Thursday, November 18, 2010

"Men have called me mad; but the question is not yet settled, whether madness is or is not the loftiest intelligence"

- edgar allen poe

alskjfalsdkfjasldkfjsdklfsdkf.
thats how i feel right now
i have so much to do/organize.
im going to see harry potter tonight and i should be so excited but instead im feeling so much angst
i feel like this term i've developed some sort of social anxiety disorder.
i avoid wherever people are, and have learned to seamlessly navigate my campus so that noone will spot me. people always ask if im active this term whenever they see me and for a while i was tempted to just say no.
since im suddenly stuck home for the winter i have to send out my resume to hosiptals around my hometown and pray a doctor will let me shadow them. i also had to send the most awkward email to the manager of the internship i had in the city.
foodwise im doing great. i havent eaten anything today and im not hungry. im going to the gym after my class (forgot to mention i went on a long run yesterday morning, as i said before, the fire is back)
my plan for today is to grab an odwalla or a bannana or some sort of protein before i hit the gym. nothing annoys me more than being sore and lightheaded. lightheaded i can deal with, but soreness....not so much. ill just have to sort out my life to distract me later when i get hungry. im supposed to go to dinner with some friends before harry potter but im going to say that my cavities are a bitch and i have a sore tooth. eh, whatever works. last night i couldnt sleep, but when i did, i kept dreaming about having thin, stick-like legs...

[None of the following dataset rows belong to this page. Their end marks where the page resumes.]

-- ==== Sys2Proof/Machine/Fantail.lean ====
section
/-! DEFINITION. The fantail's commands (chapter 18): steps, the compatibility clock, servos, tickers, outputs, captures, time of day,
stamps, reads of time, slot boundaries and the wake of parked rows. -/
namespace Sys2Proof.Machine

/-! ### STEP_NS, COMPAT_ADJ, COMPAT_EN_WRITE (R472, R474) -/

def execStepNs (v : DWord) (s : State) : Res := done (gated s .ftl 0 (fun s => stepTime s v.toInt))

/-- A write of `COMPAT_ADJ` acts as one of `STEP_NS` while the compatibility clock runs. -/
def compatAdj (s : State) (v : Word) : State := gated s .ftl 0 (fun s => if compatOn s then stepTime s v.toInt else s)

def execCompatAdj (v : Word) (s : State) : Res := done (compatAdj s v)

/-- Whether a servo is enabled (R488). -/
def servoOn (s : State) (d : Nat) : Bool := getF s (reg .ftl (1 + d) 0x10) 0 1 = 1

/-- RATE under the compatibility clock. -/
def compatRate (s : State) : State := setRate s ((getD64 s (reg .ftl 0 0x130)) <<< 16)

/-- A write of `CTRL.COMPAT_EN`. -/
def compatEn (s : State) (on : Bool) : State :=
  if !hasCap s 0x20 then (if on then invalidWrite s .ftl 0 else s)
  else if on = compatOn s then s
  else if servoOn s 0 || servoOn s 1 then raiseErr s .ftl 0 9
  else
    let s := setF s (reg .ftl 0 0x10) 0 1 (b2n on)
    if on then compatRate s else s

def execCompatEnWrite (on : Bool) (s : State) : Res := done (compatEn s on)

/-! ### Servos (R476 to R480) -/

/-- Enable or disable a servo (R474, R478): enabling starts it in FREERUN; under the compatibility clock it stays disabled. -/
def servoEnable (s : State) (d : Nat) (on : Bool) : State :=
  if on = servoOn s d ∨ (on ∧ compatOn s) then s
  else
    let s := setF s (reg .ftl (1 + d) 0x10) 0 1 (b2n on)
    if on then refCheck (setServo s d { getServo s d with st := 0, good := 0, hist := [] }) false else s

/-- The selected servo changes, and its offset is slewed out (R480). -/
def switchTo (s : State) (d : Nat) : State :=
  if servoSel s = d then s
  else
    let s := setF s (reg .ftl 0 0x10) 1 1 d
    let s := { s with ftl := { s.ftl with slewing := virtNow s d ≠ 0 } }
    refCheck (raiseInt (followRate s) .ftl 0 2) false

def execServoSwitch (d : Fin 2) (s : State) : Res := done (switchTo s d)

/-- The input of an update in units of 2^−16 ns; none when it is not of the servo's source (R476, R477). -/
def servoInput (s : State) (d : Nat) : ServoIn → Option Int
  | .ptp t1 t2 t3 t4 corr =>
    let v := virtNow s d / 2 ^ 32
    if getF s (reg .ftl (1 + d) 0x10) 1 2 = 0 ∧ s.sched.workshop then some (((t2 + v - t1) - (t4 - (t3 + v))) / 2 + corr) else none
  | .pps sec stamp =>
    let src := getF s (reg .ftl (1 + d) 0x10) 1 2
    if src = 1 ∨ src = 2 then some ((sec : Int) * 10 ^ 9 * 2 ^ 16 - (stamp + virtNow s d / 2 ^ 32)) else none

/-- The law of R476: the new integrator and the output in ppb. -/
def servoLaw (s : State) (d : Nat) (o : Int) : Int × Int :=
  let g := reg .ftl (1 + d) 0x10C
  let top : Int := getF s (reg .ftl (1 + d) 0x110) 0 17
  let integ := clampInt (-top * 2 ^ 16) (top * 2 ^ 16) (((getServo s d).integ + (getF s g 16 16 : Int) * o) / 2 ^ 16)
  (integ, clampInt (-top) top (((getF s g 0 16 : Int) * o / 2 ^ 16 + integ) / 2 ^ 16))

/-- The state of a servo after an update, and its updates in a row below LOCK_NS (R478). -/
def servoNext (s : State) (d : Nat) (o : Int) : Nat × Nat :=
  let x := getServo s d
  let small := decide (o.natAbs < getF s (reg .ftl (1 + d) 0x114) 0 16 * 2 ^ 16)
  let good := if small then min 16 ((if x.st = 3 then 0 else x.good) + 1) else 0
  (if x.st = 0 then 1 else if good = 16 then 2 else 1, good)

/-- Apply one update of a servo (R476, R478): the first update of a selected servo steps where a step is allowed. -/
def servoUpdate (s : State) (d : Nat) (inp : ServoIn) : State :=
  if !servoOn s d then s
  else match servoInput s d inp with
    | none => s
    | some o =>
      let x := getServo s d
      let (st, good) := servoNext s d o
      let s := bump64 s (reg .ftl (1 + d) 0x128) 1
      let s := setW s (reg .ftl (1 + d) 0x118) (BitVec.ofInt 32 (clampInt (-2 ^ 31) (2 ^ 31 - 1) (o / 2 ^ 8)))
      if x.st = 0 ∧ servoSel s = d ∧ s.cells = [] then
        refCheck (moveTime (setServo s d { x with st := st, good := good }) (o * 2 ^ 16)) false
      else
        let (integ, ppb) := servoLaw s d o
        let s := setW s (reg .ftl (1 + d) 0x11C) (BitVec.ofInt 32 ppb)
        let s := setServo s d { x with st := st, good := good, integ := integ, hist := (ppb :: x.hist).take 16 }
        refCheck (servoRate s d (rateOfPpb ppb)) false

def execServoUpdate (d : Fin 2) (inp : ServoIn) (s : State) : Res := done (servoUpdate s d inp)

/-- The mean of a list of integers, 0 for none. -/
def meanInt (l : List Int) : Int := if l = [] then 0 else l.foldl (· + ·) 0 / l.length

/-- Four updates in a row are missing (R478, R480): HOLDOVER at the mean rate, and the automatic switch to the other servo. -/
def servoHoldover (s : State) (d : Nat) : State :=
  let x := getServo s d
  if !servoOn s d ∨ x.st = 0 ∨ x.st = 3 then s
  else
    let s := setServo s d { x with st := 3, good := 0, since := nowNs s }
    let s := servoRate s d (rateOfPpb (meanInt x.hist))
    if servoSel s = d ∧ getF s (reg .ftl 0 0x10) 2 1 = 1 ∧ (getServo s (1 - d)).st = 2 then switchTo s (1 - d) else refCheck s false

def execServoHoldover (d : Fin 2) (s : State) : Res := done (servoHoldover s d)

/-- VIRT_OFS of the selected servo has reached 0 (R480). -/
def slewDone (s : State) : State :=
  let d := servoSel s
  let v := virtNow s d
  let up := (getServo s d).rate.toNat < s.ftl.rate.toNat
  if s.ftl.slewing ∧ (if up then v ≤ 0 else 0 ≤ v) then
    let s := settleVirt s d
    let s := setServo s d { getServo s d with virt := 0 }
    followRate { s with ftl := { s.ftl with slewing := false } }
  else s

def execSlewDone (s : State) : Res := done (slewDone s)

/-- The selected servo has been in HOLDOVER for longer than HOLDOVER_MS (R479). -/
def refLost (s : State) : State :=
  let x := getServo s (servoSel s)
  if x.st = 3 ∧ getF s (reg .ftl 0 0x12C) 0 16 * 1000000 < nowNs s - x.since then refCheck s true else s

def execRefLost (s : State) : Res := done (refLost s)

/-! ### Tickers and outputs (R483, R484) -/

/-- A register of FTL page 4 as it stands for a ticker. -/
def tickReg (t off : Nat) : Nat := winKey t (reg .ftl 4 off)

/-- Outputs that show a ticker. -/
def outputsOf (s : State) (t : Nat) : List Nat := (List.range 4).filter (fun n => getF s (reg .ftl 5 (0x100 + 4 * n)) 0 4 = t)

/-- A write of `T_CTRL` of ticker `t` (R483, R484): while it is enabled only ENABLE can change. -/
def tickerCtrl (s : State) (t : Nat) (v : Word) : State :=
  let on := getF s (tickReg t 0x104) 0 1 = 1
  let want := bitAt v.toNat 0
  if on ∧ want then s
  else if on then
    let s := setF s (tickReg t 0x104) 0 1 0
    { s with ftl := { s.ftl with tickers := mdel s.ftl.tickers t, pulses := (outputsOf s t).foldl mdel s.ftl.pulses } }
  else
    let s := setF s (tickReg t 0x104) 1 1 (b2n (bitAt v.toNat 1))
    if !want then s
    else
      let period := (getD64 s (tickReg t 0x110)).toNat
      if period ≤ (getW s (tickReg t 0x118)).toNat ∨ (bitAt v.toNat 1 ∧ period < 16) then raiseErr s .ftl 5 8
      else
        let s := setF s (tickReg t 0x104) 0 1 1
        { s with ftl := { s.ftl with tickers := mput s.ftl.tickers t (getD64 s (tickReg t 0x108)).toNat } }

def execTickerEnable (v : Word) (s : State) : Res :=
  done (gated s .ftl 4 (fun s => tickerCtrl s (getF s (reg .ftl 4 0x100) 0 4) v))

/-- The bytes of `TOD_TX_DATA`. -/
def todBytes (s : State) : List Byte := (List.range 16).flatMap (fun i => toLE 4 (getW s (reg .ftl 5 (0x180 + 4 * i))).toNat)

/-- The target of a ticker has come (R483, R484): one event; the targets that now lies beyond are counted as missed. -/
def tickerEvent (s : State) (t : Nat) : State :=
  match mfind s.ftl.tickers t with
  | none => s
  | some target =>
    let now := nowNs s
    if !reached now target then s
    else
      let period := (getD64 s (tickReg t 0x110)).toNat
      let n := (now + 2 ^ 64 - target) % 2 ^ 64 / max 1 period
      let periodic := getF s (tickReg t 0x104) 1 1 = 1
      let s := bump64 s (tickReg t 0x120) 1
      let s := if periodic then bump32 s (tickReg t 0x128) n else s
      let width := max 8 (getW s (tickReg t 0x118)).toNat
      let s := { s with ftl := { s.ftl with
        tickers := if periodic then mput s.ftl.tickers t ((target + (n + 1) * period) % 2 ^ 64) else mdel s.ftl.tickers t
        pulses := (outputsOf s t).foldl (fun m o => mput m o ((now + width) % 2 ^ 64)) s.ftl.pulses } }
      let s := if t = 0 ∧ s.ftl.todArmed then
          { s with ftl := { s.ftl with todArmed := false, todSent := s.ftl.todSent ++ [((now + 10000) % 2 ^ 64, todBytes s)] } }
        else s
      timedSource s t none

def execTickerEvent (t : Fin 16) (s : State) : Res := done (tickerEvent s t)

/-- The pulse of an output ends. -/
def pulseEnd (s : State) (n : Nat) : State :=
  match mfind s.ftl.pulses n with
  | some t => if reached (nowNs s) t then { s with ftl := { s.ftl with pulses := mdel s.ftl.pulses n } } else s
  | none => s

def execPpsPulseEnd (n : Fin 4) (s : State) : Res := done (pulseEnd s n)

/-! ### Captures, time of day, stamps (R482, R484, R485) -/

/-- A rising edge on TIME_PPS_INn. -/
def ppsEdge (s : State) (n : Nat) : State :=
  let a := reg .ftl 5 (0x120 + 16 * n)
  let s := if mget false s.ftl.unread n then setF s (a + 8) 31 1 1 else s
  let s := setD64 s a (BitVec.ofNat 64 (nowNs s))
  let s := setF s (a + 8) 0 16 (getF s (a + 8) 0 16 + 1)
  timedSource { s with ftl := { s.ftl with unread := mset false s.ftl.unread n true } } (17 + n) none

def execPpsInEdge (d : Fin 2) (s : State) : Res := done (ppsEdge s d)

/-- A TOD_RX byte enters the FIFO of 64 bytes; a byte that finds it full is lost. -/
def execTodRxByte (b : BitVec 8) (s : State) : Res :=
  done (if 64 ≤ s.ftl.todRx.length then s else { s with ftl := { s.ftl with todRx := s.ftl.todRx ++ [b] } })

/-- Answer a register read. -/
def replyWith (s : State) (v : DWord) : State := { s with bus := { s.bus with reply := v } }

/-- A read at 0x100 or above: a page that is not ready reads 0 (R37). -/
def gatedRead (s : State) (b : Block) (i : Nat) (f : State → State) : State :=
  if pageReady s b i then f s else replyWith (notReady s b i) 0

/-- A read of `TOD_RX_POP`. -/
def todPop (s : State) : State :=
  match s.ftl.todRx with
  | [] => replyWith s 0
  | b :: r => replyWith { s with ftl := { s.ftl with todRx := r } } (b.setWidth 64)

def execTodRxPop (s : State) : Res := done (gatedRead s .ftl 5 todPop)

/-- A write of `TS_POP`. -/
def tsPop (s : State) : State := { s with ftl := { s.ftl with stamps := s.ftl.stamps.drop 1 } }

def execTsPop (s : State) : Res := done (gated s .ftl 6 tsPop)

/-! ### Reads of time (R35, R488) -/

/-- Answer a read of a 64-bit register at `a`: a read of the low half loads the read latch (R35). -/
def replyWide (s : State) (a : Nat) (wide : Bool) (v : Nat) : State :=
  if wide then
    replyWith { s with bus := { s.bus with latch := mdel s.bus.latch a, hold := mdel s.bus.hold a } } (BitVec.ofNat 64 v)
  else replyWith { s with bus := { s.bus with latch := mput s.bus.latch a (BitVec.ofNat 32 (v / 2 ^ 32)) } } (BitVec.ofNat 64 (v % 2 ^ 32))

/-- The snapshot that a read of `TIME_NOW` takes. -/
def timeSnap (s : State) : State :=
  { s with ftl := { s.ftl with snapFrac := BitVec.ofNat 32 (ftlT s % 2 ^ 32), snapCount := s.ftl.count } }

/-- A read of `TIME_NOW`. -/
def timeNow (s : State) (wide : Bool) : State := replyWide (timeSnap s) (reg .ftl 0 0x100) wide (nowNs s)

def execTimeNowRead (wide : Bool) (s : State) : Res := done (gatedRead s .ftl 0 (fun s => timeNow s wide))

/-- The snapshot that a read of `TIME_SEC` takes. -/
def secSnap (s : State) : State := { s with ftl := { s.ftl with snapNsec := BitVec.ofNat 32 (nowNs s % 10 ^ 9) } }

/-- A read of `TIME_SEC`. -/
def timeSec (s : State) (wide : Bool) : State := replyWide (secSnap s) (reg .ftl 0 0x140) wide (nowNs s / 10 ^ 9)

def execTimeSecRead (wide : Bool) (s : State) : Res := done (gatedRead s .ftl 0 (fun s => timeSec s wide))

/-! ### Slot boundaries and wakes (R303, R404, R486, R487) -/

/-- The first slot boundary of a partition after a fantail time (R303). -/
def nextBoundary (s : State) (p t : Nat) : Nat :=
  let d := (getPart s p).desc
  let len : Int := slotNs d.mu
  wrapTo 64 ((d.slot0 : Int) + (sext 64 ((t + 2 ^ 64 - d.slot0 % 2 ^ 64) % 2 ^ 64) / len + 1) * len)

/-- A slot boundary of a radio partition passes. -/
def slotBoundary (s : State) (p : Nat) : State :=
  let x := getPart s p
  if !isRadio s p ∨ !reached (nowNs s) x.slots then s
  else timedSource (setPart s p { x with slots := nextBoundary s p (nowNs s) }) 16 (some p)

def execSlotBoundary (p : Fin 32) (s : State) : Res := done (slotBoundary s p)

/-- The triggers of a context that lie ahead (R487): the next boundary, and the SYMBOL triggers of its cells. -/
def triggersOf (s : State) (cid : Nat) : List Nat :=
  let c := getCtx s cid
  let now := nowNs s
  let nb := nextBoundary s c.part now
  let len := slotNs (getPart s c.part).desc.mu
  let syms := match (ctxModule s c).timing with
    | some tm => (tm.phases.filter (fun (ph : PhaseDecl) => ph.trigger = 1)).map (fun (ph : PhaseDecl) => ph.targ)
    | none => []
  let cells := (cellsOf s cid).map (fun n => (getCell s n).cfg)
  nb :: syms.flatMap (fun y => cells.flatMap (fun (g : CellCfg) =>
    ((List.range 3).map (fun i => (nb + 2 ^ 64 + ulReady g.mu (cellTa4 s g) y - i * len) % 2 ^ 64)).filter (fun t => !reached now t)))

/-- The fantail requests the wake of a parked row 6 µs before the next trigger of its contexts. -/
def rowTimer (s : State) (r : Nat) : State :=
  let on := mkeys (fun _ c => match c.place with
    | .leaf site _ => site / 16 = r && isRadio s c.part
    | .saved => false) s.sched.ctxs
  if (getRow s r).st = .parked ∧ (on.flatMap (triggersOf s)).any (fun t => reached (nowNs s + 6000) t) then wakeRow s r else s

def execRowWakeTimer (r : Fin 16) (s : State) : Res := done (rowTimer s r)

/-! ### PTP_MESSAGE_SEND (R475) -/

/-- The PTP master sends a message on a port of MASTER_PORTS of an enabled servo's domain: event messages through queue 96p + 64,
others through 96p + 65 (R452). -/
def ptpSend (s : State) (p : Nat) (event : Bool) (l : List Byte) : State :=
  if s.sched.workshop && [0, 1].any (fun d => servoOn s d && getF s (reg .ftl (1 + d) 0x108) p 1 = 1) then
    pushFrame s (96 * p + (if event then 64 else 65)) ⟨padFrame l, none, nowNs s, none, none⟩
  else s

def execPtpMessageSend (port : Fin 16) (event : Bool) (bytes : List (BitVec 8)) (s : State) : Res := done (ptpSend s port event bytes)

end Sys2Proof.Machine
end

too bad it was just a dream. 

"her heart lived in no cherished secrets of its own...."

...,but in feelings which it longed to share with all the world" -george elliot

oh dear. this will be a long one. i apologize in advance for many things including: being so absent for so long, living to eat, forgetting my goals... unlike elliot's character,i want to keep everything inside, which is why i neglect to write but i need it. i need this blog to start feeling again, to have something tangible, where i can see my progress lest another slip up happen again.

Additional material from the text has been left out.